# Try it
Your job is to set down the stretch of entries that opens with the line containing "(∀ (s : State) (t : Fn) (n key j" and closes with the line containing "(∀ e ∈ d.ents, e.key". Keep both end lines, copy each exactly, and add nothing.

# Data extract
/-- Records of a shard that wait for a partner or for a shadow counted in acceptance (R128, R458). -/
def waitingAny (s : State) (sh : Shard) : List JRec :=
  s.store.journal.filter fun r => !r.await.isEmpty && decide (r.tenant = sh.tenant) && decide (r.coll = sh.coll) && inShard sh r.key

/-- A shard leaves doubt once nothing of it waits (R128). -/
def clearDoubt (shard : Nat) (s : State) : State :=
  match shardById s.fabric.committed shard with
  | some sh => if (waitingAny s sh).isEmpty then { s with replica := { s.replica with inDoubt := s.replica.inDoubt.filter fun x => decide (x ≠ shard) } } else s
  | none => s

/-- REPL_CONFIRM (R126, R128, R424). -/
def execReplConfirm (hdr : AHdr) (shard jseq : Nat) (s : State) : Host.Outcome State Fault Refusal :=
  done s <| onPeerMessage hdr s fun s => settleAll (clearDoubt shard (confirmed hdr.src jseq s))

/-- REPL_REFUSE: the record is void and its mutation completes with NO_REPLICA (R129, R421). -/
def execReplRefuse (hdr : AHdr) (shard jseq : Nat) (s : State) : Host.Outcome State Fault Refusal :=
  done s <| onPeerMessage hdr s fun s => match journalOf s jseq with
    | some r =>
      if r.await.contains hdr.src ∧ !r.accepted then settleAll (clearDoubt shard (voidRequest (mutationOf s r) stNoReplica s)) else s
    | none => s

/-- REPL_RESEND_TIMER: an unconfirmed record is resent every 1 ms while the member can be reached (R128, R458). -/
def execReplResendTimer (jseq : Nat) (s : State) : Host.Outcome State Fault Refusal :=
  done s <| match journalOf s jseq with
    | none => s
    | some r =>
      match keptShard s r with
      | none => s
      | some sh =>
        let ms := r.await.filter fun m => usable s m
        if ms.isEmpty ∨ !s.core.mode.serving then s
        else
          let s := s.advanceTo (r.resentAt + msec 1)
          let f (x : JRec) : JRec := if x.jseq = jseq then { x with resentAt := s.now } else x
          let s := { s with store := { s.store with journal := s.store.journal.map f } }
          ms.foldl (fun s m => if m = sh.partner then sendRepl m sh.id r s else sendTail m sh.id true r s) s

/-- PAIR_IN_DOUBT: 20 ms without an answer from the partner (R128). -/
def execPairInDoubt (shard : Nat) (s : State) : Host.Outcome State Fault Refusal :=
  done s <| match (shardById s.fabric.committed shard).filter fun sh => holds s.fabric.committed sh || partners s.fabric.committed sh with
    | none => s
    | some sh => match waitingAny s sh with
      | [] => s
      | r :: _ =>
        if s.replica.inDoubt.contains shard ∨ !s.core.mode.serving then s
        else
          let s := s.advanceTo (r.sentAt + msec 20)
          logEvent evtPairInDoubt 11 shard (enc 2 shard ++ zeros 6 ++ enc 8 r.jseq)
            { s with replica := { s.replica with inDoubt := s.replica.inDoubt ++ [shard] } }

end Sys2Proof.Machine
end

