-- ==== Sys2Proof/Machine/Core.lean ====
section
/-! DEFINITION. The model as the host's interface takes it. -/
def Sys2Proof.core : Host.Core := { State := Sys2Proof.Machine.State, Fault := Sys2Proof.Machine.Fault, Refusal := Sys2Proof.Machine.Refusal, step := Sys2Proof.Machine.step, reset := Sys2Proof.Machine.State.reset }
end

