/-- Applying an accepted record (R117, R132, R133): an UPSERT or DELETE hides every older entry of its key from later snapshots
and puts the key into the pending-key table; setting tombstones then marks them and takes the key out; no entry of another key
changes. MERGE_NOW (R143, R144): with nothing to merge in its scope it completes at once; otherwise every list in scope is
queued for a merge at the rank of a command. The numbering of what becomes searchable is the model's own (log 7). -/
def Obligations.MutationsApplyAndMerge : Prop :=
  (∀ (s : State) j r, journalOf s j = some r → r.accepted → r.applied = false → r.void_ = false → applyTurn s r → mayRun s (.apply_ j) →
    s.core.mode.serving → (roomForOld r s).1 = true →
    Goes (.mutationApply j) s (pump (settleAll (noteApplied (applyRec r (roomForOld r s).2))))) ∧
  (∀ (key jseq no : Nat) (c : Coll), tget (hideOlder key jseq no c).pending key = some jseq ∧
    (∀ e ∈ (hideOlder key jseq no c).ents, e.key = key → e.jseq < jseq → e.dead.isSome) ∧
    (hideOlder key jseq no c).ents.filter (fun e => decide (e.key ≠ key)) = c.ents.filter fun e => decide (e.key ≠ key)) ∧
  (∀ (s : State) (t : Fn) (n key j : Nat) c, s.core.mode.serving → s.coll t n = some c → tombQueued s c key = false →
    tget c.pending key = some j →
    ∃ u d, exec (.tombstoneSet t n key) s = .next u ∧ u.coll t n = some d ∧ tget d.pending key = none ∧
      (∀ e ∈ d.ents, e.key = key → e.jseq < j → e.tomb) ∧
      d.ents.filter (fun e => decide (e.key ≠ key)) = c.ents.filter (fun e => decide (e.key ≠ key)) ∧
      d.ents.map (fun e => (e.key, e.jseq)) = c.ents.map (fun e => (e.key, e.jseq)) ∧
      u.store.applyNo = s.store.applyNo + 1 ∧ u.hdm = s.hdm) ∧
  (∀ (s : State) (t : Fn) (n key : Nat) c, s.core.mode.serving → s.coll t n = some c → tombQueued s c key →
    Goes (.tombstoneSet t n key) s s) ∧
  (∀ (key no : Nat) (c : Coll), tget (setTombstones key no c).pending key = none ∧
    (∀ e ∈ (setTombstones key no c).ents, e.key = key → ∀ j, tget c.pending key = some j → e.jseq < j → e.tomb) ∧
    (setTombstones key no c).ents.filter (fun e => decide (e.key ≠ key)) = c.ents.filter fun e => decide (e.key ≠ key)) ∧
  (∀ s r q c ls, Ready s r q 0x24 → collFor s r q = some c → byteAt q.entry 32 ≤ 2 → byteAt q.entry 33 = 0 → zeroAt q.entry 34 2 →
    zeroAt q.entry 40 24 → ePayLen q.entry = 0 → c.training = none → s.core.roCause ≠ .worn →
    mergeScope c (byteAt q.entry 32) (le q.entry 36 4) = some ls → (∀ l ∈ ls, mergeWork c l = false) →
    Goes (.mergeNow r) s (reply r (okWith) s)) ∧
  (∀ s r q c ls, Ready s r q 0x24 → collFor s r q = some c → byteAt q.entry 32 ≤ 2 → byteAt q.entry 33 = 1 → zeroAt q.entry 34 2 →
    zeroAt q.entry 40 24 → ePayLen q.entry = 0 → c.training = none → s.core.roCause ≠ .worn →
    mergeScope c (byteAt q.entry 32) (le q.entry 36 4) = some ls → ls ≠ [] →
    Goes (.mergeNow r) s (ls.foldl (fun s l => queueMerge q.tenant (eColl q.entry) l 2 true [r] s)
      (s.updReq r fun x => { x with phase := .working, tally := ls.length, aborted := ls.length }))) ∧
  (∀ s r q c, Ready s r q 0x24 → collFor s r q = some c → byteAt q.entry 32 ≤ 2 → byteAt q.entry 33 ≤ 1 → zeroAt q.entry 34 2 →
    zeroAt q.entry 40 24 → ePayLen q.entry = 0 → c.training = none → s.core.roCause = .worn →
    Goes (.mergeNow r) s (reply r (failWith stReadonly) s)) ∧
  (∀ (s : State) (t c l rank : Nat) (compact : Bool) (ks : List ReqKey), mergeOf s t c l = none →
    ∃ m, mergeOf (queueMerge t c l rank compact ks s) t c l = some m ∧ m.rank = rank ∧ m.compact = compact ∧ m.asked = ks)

# Reply to the task
  (∀ (s : State) (t : Fn) (n key j : Nat) c, s.core.mode.serving → s.coll t n = some c → tombQueued s c key = false →
    tget c.pending key = some j →
    ∃ u d, exec (.tombstoneSet t n key) s = .next u ∧ u.coll t n = some d ∧ tget d.pending key = none ∧
      (∀ e ∈ d.ents, e.key = key → e.jseq < j → e.tomb) ∧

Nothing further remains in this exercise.